▸ Prompt: Please count every line of the following material that holds "stacks" and give the total alone.
******************************
-- ==== Sys2Proof/Config.lean ====
section
/-! DEFINITION. What the part fixes once (R2, R13 to R16, R156) and the free values: constants with no body, applied to
the counter `State.freeCtr` or to operands, wherever the spec says that a value results and does not say which. -/

namespace Sys2Proof.Config

/-- C-dies of the module (R2). -/
def cdies : Nat := 9
/-- Clusters of the module: 64 on each C-die (R2). -/
def clusters : Nat := 576
/-- Cores of the module: four in each cluster (R2, R16). -/
def cores : Nat := 2304
/-- Hart slots of a core (R13). -/
def slots : Nat := 8
/-- Tinker harts: 16 on each E-die (R44, R282). -/
def tinkers : Nat := 32
/-- Global hart numbers of compute harts lie below this (R16); the model numbers the tinkers after them. -/
def harts : Nat := 18432
/-- Bytes of HBM: 16 stacks of 48 GiB (R2, R156). -/
def hbmBytes : Nat := 768 * 2 ^ 30
/-- Bytes of a core's TCM (R20, R143). -/
def tcmBytes : Nat := 131072
/-- Bytes of a cluster's scratchpad (R143). -/
def scratchBytes : Nat := 1048576
/-- Bytes of a core's lid slice (R143). -/
def lidBytes : Nat := 4194304
/-- Bytes of a core's accumulator store (R43). -/
def accBytes : Nat := 131072
/-- Sets and ways of a core's L1 data cache: 64 KiB in lines of 128 bytes (R143). -/
def l1Sets : Nat := 64
def l1Ways : Nat := 8
/-- Sets and ways of an L2 slice: 1 MiB in lines of 128 bytes (R143). -/
def l2Sets : Nat := 512
def l2Ways : Nat := 16
/-- Sets and ways of an L1 instruction cache: 32 KiB in lines of 128 bytes (R143). -/
def l1iSets : Nat := 64
def l1iWays : Nat := 4
/-- Sets and ways of a slice's directory: 16,384 entries (R223). -/
def dirSets : Nat := 1024
def dirWays : Nat := 16
/-- Bytes of an HBM stack (R156). -/
def stackBytes : Nat := 48 * 2 ^ 30
/-- The outer C-dies in the order in which pairs of HBM stacks sit on them (R156). -/
def outerDies : List Nat := [0, 1, 2, 3, 5, 6, 7, 8]
/-- The HBM stack that holds a device physical address, and the C-die on which it sits (R156). -/
def stackOf (pa : Nat) : Nat := pa / stackBytes
def stackDie (stack : Nat) : Nat := outerDies.getD (stack / 2) 0

/-- The virtio device type of a host link's function, and the most descriptors of a queue (R356). -/
def virtioType : Nat := 63
def ringSize : Nat := 4096
/-- Host links, one on each E-die (R2, R394), and page-request group indices of each (R325). -/
def links : Nat := 2
def pageGroups : Nat := 512

/-- Lane registers of a core's pool (R20). -/
def poolRegs : Nat := 1024

/-- Device physical address of the debug module of core 0 (R373). -/
def dmiBase : Nat := 0xFF80000000

/-- What the 16 bits of `wctl.used` hold for a number of overlay pages that does not fit them, which the spec does not say
(log 3). -/
opaque usedField : Nat → BitVec 16

/-- A free 64-bit value (log 3): the n-th one the machine draws. -/
opaque freeWord : Nat → W64
/-- A free byte string of length `len` (log 3): signatures, keys and random values of Hallmark. -/
opaque freeBytes : (n : Nat) → (len : Nat) → List Byte
/-- The bytes of a trace packet of E-Trace 2.0 with some fields (R379): the widths of the fields, which the standard leaves to the hardware,
are not in the spec (log 21). -/
opaque tracePacket : List Nat → List Byte

end Sys2Proof.Config
end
******************************
▸ Exercise answer: 2